§ **TO DO**
Nothing but the lines from the one with "it the dispatch decides. -/" down to the one with "latched shape. -/" should be returned, exactly and with both ends included, from the material below.

§ **RECORDS PROVIDED**

======

-- ==== Sys2Proof/Machine/System.lean ====
section
/-! DEFINITION. The system commands (spec/40_system_commands.md). They are accepted in every state (R80 step 2). -/

namespace Sys2Proof.Machine

/-- `NOP` (R81). -/
def execNop (s : State) : Result := .next s

/-- `SYS_RESET` (R82): every field to its reset value; no event, and what was emitted stays emitted. -/
def execSysReset (s : State) : Result := .next s.resetRegisters

/-- `RDSR idx` (R83): exactly one response, `x[idx]`, and no other effect. The word of an index 9 to 15 is illegal
(30_encoding.md R69), so a term with one has the illegal word's effect (notes/assumptions/8.md). -/
def execRdsr (idx : BitVec 4) (s : State) : Result :=
  match statusReg idx s with
  | some v => .next (s.emitRsp v)
  | none => .next s.markIllegal

end Sys2Proof.Machine
end

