-- ==== Sys2Proof/Machine/Core.lean ====
section
/-! DEFINITION. The machine as the host's interface takes it. -/

def Sys2Proof.core : Host.Core :=
  { State := Sys2Proof.Machine.State
    Fault := Sys2Proof.Machine.Fault
    Refusal := Sys2Proof.Machine.Refusal
    step := Sys2Proof.Machine.step
    reset := Sys2Proof.Machine.State.reset }
end

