theorem Ctl.ne_fault_of_active {c : Ctl} (hst : c.state = .active) : c.state ≠ .fault :=
  fun hf => nomatch hst.symm.trans hf

theorem Ctl.ne_active_of_idle {c : Ctl} (hst : c.state = .idle) : c.state ≠ .active :=
  fun ha => nomatch hst.symm.trans ha

/-- A command that asks for `IDLE` is out of sequence in `ACTIVE`. -/
theorem onDec_isIdle_of_active {s : State} (hst : s.dec.ctl.state = .active) (act : Act Dec Byte) :
    onDec s.dec.ctl.isIdle act s = .next (s.raiseDec .seq) :=
  onDec_of_not_accepts (Ctl.ne_fault_of_active hst)
    (fun ha => Ctl.ne_active_of_idle ((Ctl.isIdle_iff _).1 ha) hst) act

/-- A command that asks for no pixel to be owed is out of sequence while one is. -/
theorem onDec_betweenRasters_of_owed {s : State} (hst : s.dec.ctl.state = .active) (hrem : s.dec.rem ≠ 0#24)
    (act : Act Dec Byte) : onDec s.dec.betweenRasters act s = .next (s.raiseDec .seq) :=
  onDec_of_not_accepts (Ctl.ne_fault_of_active hst) (fun ha => hrem ((Dec.betweenRasters_iff _).1 ha).2) act

theorem onDec_betweenRasters_of_idle {s : State} (hst : s.dec.ctl.state = .idle) (act : Act Dec Byte) :
    onDec s.dec.betweenRasters act s = .next (s.raiseDec .seq) :=
  onDec_of_not_accepts (Ctl.ne_fault_of_idle hst)
    (fun ha => Ctl.ne_active_of_idle hst ((Dec.betweenRasters_iff _).1 ha).1) act

/-- A pixel that no raster owes is out of sequence. -/
theorem onDec_owesPixel_of_none_owed {s : State} (hst : s.dec.ctl.state = .active) (hrem : s.dec.rem = 0#24)
    (act : Act Dec Byte) : onDec s.dec.owesPixel act s = .next (s.raiseDec .seq) :=
  onDec_of_not_accepts (Ctl.ne_fault_of_active hst) (fun ha => ((Dec.owesPixel_iff _).1 ha).2 hrem) act

theorem onDec_owesPixel_of_idle {s : State} (hst : s.dec.ctl.state = .idle) (act : Act Dec Byte) :
    onDec s.dec.owesPixel act s = .next (s.raiseDec .seq) :=
  onDec_of_not_accepts (Ctl.ne_fault_of_idle hst)
    (fun ha => Ctl.ne_active_of_idle hst ((Dec.owesPixel_iff _).1 ha).1) act

/-! ## `DEC_CFG`, `DEC_START` and `DEC_ABORT` (R111, R112, R117) -/

/-- Settles O18: the two words are the command's (`decode_encode`), and the three states of the unit are the three ways
the dispatch takes. -/
theorem decCfgSetsMode : Obligations.DecCfgSetsMode := by
  refine ⟨decode_encode (i := .decCfg .trailing) rfl, decode_encode (i := .decCfg .all) rfl, fun mode s => ?_⟩
  rw [exec_decCfg]
  exact ⟨fun hst => onDec_of_does_nil (Ctl.ne_fault_of_idle hst) ((Ctl.isIdle_iff _).2 hst) rfl,
    fun hst => onDec_isIdle_of_active hst _,
    fun hst => onDec_of_fault hst _ _⟩

/-- Settles O19: in `IDLE` the start has no check to fail; outside it the dispatch decides. -/
theorem decStartOpens : Obligations.DecStartOpens := by
  refine ⟨decode_encode (i := .decStart) rfl, fun s => ?_⟩
  rw [exec_decStart]
  exact ⟨fun hst => onDec_of_does_nil (Ctl.ne_fault_of_idle hst) ((Ctl.isIdle_iff _).2 hst) rfl,
    fun hst => onDec_isIdle_of_active hst _,
    fun hst => onDec_of_fault hst _ _⟩

/-- Settles O23: the word is the command's (`decode_encode`), accepted in every state (`exec_decAbort`). -/
theorem decAbortClearsTransaction : Obligations.DecAbortClearsTransaction :=
  ⟨decode_encode (i := .decAbort) rfl, exec_decAbort⟩

/-! ## `DEC_RASTER` and `DEC_END` (R113, R116) -/

theorem Dec.shapeDiffers_iff (rows cols : Dim) (u : Dec) :
    u.shapeDiffers rows cols = true ↔ u.haveShape = true ∧ (rows ≠ u.rows ∨ cols ≠ u.cols) := by
  simp only [Dec.shapeDiffers, Bool.and_eq_true, Bool.or_eq_true, bne_iff_ne]

/-- The first raster of a transaction latches its shape. -/
theorem decRasterAct_first {u : Dec} (hhave : u.haveShape = false) (rows cols : Dim) :
    decRasterAct rows cols u =
      .does { u with rows := rows, cols := cols, haveShape := true, rem := area rows cols } [] := by
  have hsame : ¬ u.shapeDiffers rows cols = true := fun hd =>
    Bool.false_ne_true (hhave.symm.trans ((Dec.shapeDiffers_iff rows cols u).1 hd).1)
  exact (if_neg hsame).trans (if_neg (ne_true_of_eq_false hhave))

/-- A later raster of the latched shape. -/
theorem decRasterAct_agrees {u : Dec} (hhave : u.haveShape = true) :
    decRasterAct u.rows u.cols u = .does { u with rem := area u.rows u.cols } [] := by
  have hsame : ¬ u.shapeDiffers u.rows u.cols = true := fun hd =>
    ((Dec.shapeDiffers_iff _ _ u).1 hd).2.elim (absurd rfl) (absurd rfl)
  exact (if_neg hsame).trans (if_pos hhave)

theorem decRasterAct_differs {u : Dec} {rows cols : Dim} (hhave : u.haveShape = true)
    (hne : rows ≠ u.rows ∨ cols ≠ u.cols) : decRasterAct rows cols u = .raises .shape :=
  if_pos ((Dec.shapeDiffers_iff rows cols u).2 ⟨hhave, hne⟩)

/-- Settles O20: between two rasters the latch and the shape check decide (`decRasterAct_first`, `decRasterAct_agrees`,
`decRasterAct_differs`), the count being the exact product (`area_toNat`); elsewhere the dispatch decides. -/
theorem decRasterLatchesShape : Obligations.DecRasterLatchesShape := by
  intro rows cols s
  rw [exec_decRaster]
  refine ⟨decode_encode (i := .decRaster rows cols) rfl,
    ⟨area rows cols, area_toNat rows cols, fun hst hrem hhave => ?_, fun hst hrem hhave hrows hcols => ?_⟩,
    fun hst hrem hhave hne => ?_, fun hst hrem => onDec_betweenRasters_of_owed hst hrem _,
    fun hst => onDec_betweenRasters_of_idle hst _, fun hst => onDec_of_fault hst _ _⟩
  · exact onDec_of_does_nil (Ctl.ne_fault_of_active hst) ((Dec.betweenRasters_iff _).2 ⟨hst, hrem⟩)
      (decRasterAct_first hhave rows cols)
  · subst hrows hcols
    exact onDec_of_does_nil (Ctl.ne_fault_of_active hst) ((Dec.betweenRasters_iff _).2 ⟨hst, hrem⟩)
      (decRasterAct_agrees hhave)
  · exact onDec_of_raises (Ctl.ne_fault_of_active hst) ((Dec.betweenRasters_iff _).2 ⟨hst, hrem⟩)
      (decRasterAct_differs hhave hne)

/-- Settles O22: between two rasters the end has no check to fail; elsewhere the dispatch decides. -/
theorem decEndDropsAndCloses : Obligations.DecEndDropsAndCloses := by
  refine ⟨decode_encode (i := .decEnd) rfl, fun s => ?_⟩
  rw [exec_decEnd]
  exact ⟨fun hst hrem =>
      onDec_of_does_nil (Ctl.ne_fault_of_active hst) ((Dec.betweenRasters_iff _).2 ⟨hst, hrem⟩) rfl,
    fun hst hrem => onDec_betweenRasters_of_owed hst hrem _,
    fun hst => onDec_betweenRasters_of_idle hst _,
    fun hst => onDec_of_fault hst _ _⟩

/-! ## `DEC_PIX` (R114, R115, R121, R122) -/

theorem Dec.shiftIn_false (u : Dec) : u.shiftIn false = u.sr <<< 1 := BitVec.or_zero

theorem Dec.shiftIn_true (u : Dec) : u.shiftIn true = u.sr <<< 1 ||| 1#8 := rfl

/-- The two pixel values and the group each makes, in the terms of the pixel's bit (R6). -/
theorem Dec.exists_bit_of_pixel {u : Dec} {v nsr : Byte}
    (h : (v = 0x00#8 ∧ nsr = u.sr <<< 1) ∨ (v = 0xFF#8 ∧ nsr = u.sr <<< 1 ||| 1#8)) :
    ∃ b, v = pix b ∧ nsr = u.shiftIn b := by
  obtain ⟨rfl, rfl⟩ | ⟨rfl, rfl⟩ := h
  · exact ⟨false, rfl, u.shiftIn_false.symm⟩
  · exact ⟨true, rfl, u.shiftIn_true.symm⟩

/-- Completing the group with `nsr` would hold one zero byte more than `DEC.ZRUN` can count (R122). -/
def Dec.HeldFull (u : Dec) (nsr : Byte) : Prop :=
  u.bc = 7#3 ∧ nsr = 0x00#8 ∧ u.mode = .trailing ∧ u.zrun = 0xFFFFFFFF#32

theorem Dec.zeroOverflows_iff (nsr : Byte) (u : Dec) : u.zeroOverflows nsr = true ↔ u.HeldFull nsr := by
  simp only [Dec.HeldFull, Dec.zeroOverflows, Dec.groupFull, Bool.and_eq_true, beq_iff_eq, and_assoc]

/-- The registers of a unit whose group is complete, before the deliver step. -/
def Dec.groupTaken (u : Dec) : Dec := { u with rem := u.rem - 1#24, sr := 0#8, bc := 0#3 }

theorem Dec.takeBit_of_open {u : Dec} (hbc : u.bc ≠ 7#3) (b : Bool) :
    u.takeBit b = ({ u with rem := u.rem - 1#24, sr := u.shiftIn b, bc := u.bc + 1#3 }, []) :=
  (Dec.takeBit_eq b u).trans (if_neg hbc)

theorem Dec.takeBit_of_complete {u : Dec} (hbc : u.bc = 7#3) (b : Bool) :
    u.takeBit b = u.groupTaken.deliver (u.shiftIn b) :=
  (Dec.takeBit_eq b u).trans (if_pos hbc)

/-- A pixel owed that passes both checks gives its bit to the group. -/
theorem exec_decPix_takes {s : State} {b : Bool} {r : Dec × List Byte} (hst : s.dec.ctl.state = .active)
    (hrem : s.dec.rem ≠ 0#24) (hroom : ¬ s.dec.HeldFull (s.dec.shiftIn b)) (hr : s.dec.takeBit b = r) :
    exec (.decPix (pix b)) s = .next (decView.put r.1 r.2 s) := by
  have hact : decPixAct (pix b) s.dec = .does r.1 r.2 := by
    rw [decPixAct, bit?_pix, ← hr]
    exact if_neg (mt (Dec.zeroOverflows_iff _ _).1 hroom)
  rw [exec_decPix, (Dec.owesPixel_iff _).2 ⟨hst, hrem⟩, hact]
  exact onDec_does (Ctl.ne_fault_of_active hst)

/-- The same where no byte is complete or the byte is not sent. -/
theorem exec_decPix_takes_silently {s : State} {b : Bool} {u : Dec} (hst : s.dec.ctl.state = .active)
    (hrem : s.dec.rem ≠ 0#24) (hroom : ¬ s.dec.HeldFull (s.dec.shiftIn b))
    (hu : s.dec.takeBit b = (u, [])) : exec (.decPix (pix b)) s = .next (s.setDec u) :=
  (exec_decPix_takes hst hrem hroom hu).trans (congrArg _ (State.emitBytes_nil _))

======

§ **RESULT OF THIS TASK**
/-- Settles O19: in `IDLE` the start has no check to fail; outside it the dispatch decides. -/
theorem decStartOpens : Obligations.DecStartOpens := by
  refine ⟨decode_encode (i := .decStart) rfl, fun s => ?_⟩
  rw [exec_decStart]
  exact ⟨fun hst => onDec_of_does_nil (Ctl.ne_fault_of_idle hst) ((Ctl.isIdle_iff _).2 hst) rfl,
    fun hst => onDec_isIdle_of_active hst _,
    fun hst => onDec_of_fault hst _ _⟩

/-- Settles O23: the word is the command's (`decode_encode`), accepted in every state (`exec_decAbort`). -/
theorem decAbortClearsTransaction : Obligations.DecAbortClearsTransaction :=
  ⟨decode_encode (i := .decAbort) rfl, exec_decAbort⟩

/-! ## `DEC_RASTER` and `DEC_END` (R113, R116) -/

theorem Dec.shapeDiffers_iff (rows cols : Dim) (u : Dec) :
    u.shapeDiffers rows cols = true ↔ u.haveShape = true ∧ (rows ≠ u.rows ∨ cols ≠ u.cols) := by
  simp only [Dec.shapeDiffers, Bool.and_eq_true, Bool.or_eq_true, bne_iff_ne]

/-- The first raster of a transaction latches its shape. -/
theorem decRasterAct_first {u : Dec} (hhave : u.haveShape = false) (rows cols : Dim) :
    decRasterAct rows cols u =
      .does { u with rows := rows, cols := cols, haveShape := true, rem := area rows cols } [] := by
  have hsame : ¬ u.shapeDiffers rows cols = true := fun hd =>
    Bool.false_ne_true (hhave.symm.trans ((Dec.shapeDiffers_iff rows cols u).1 hd).1)
  exact (if_neg hsame).trans (if_neg (ne_true_of_eq_false hhave))

/-- A later raster of the latched shape. -/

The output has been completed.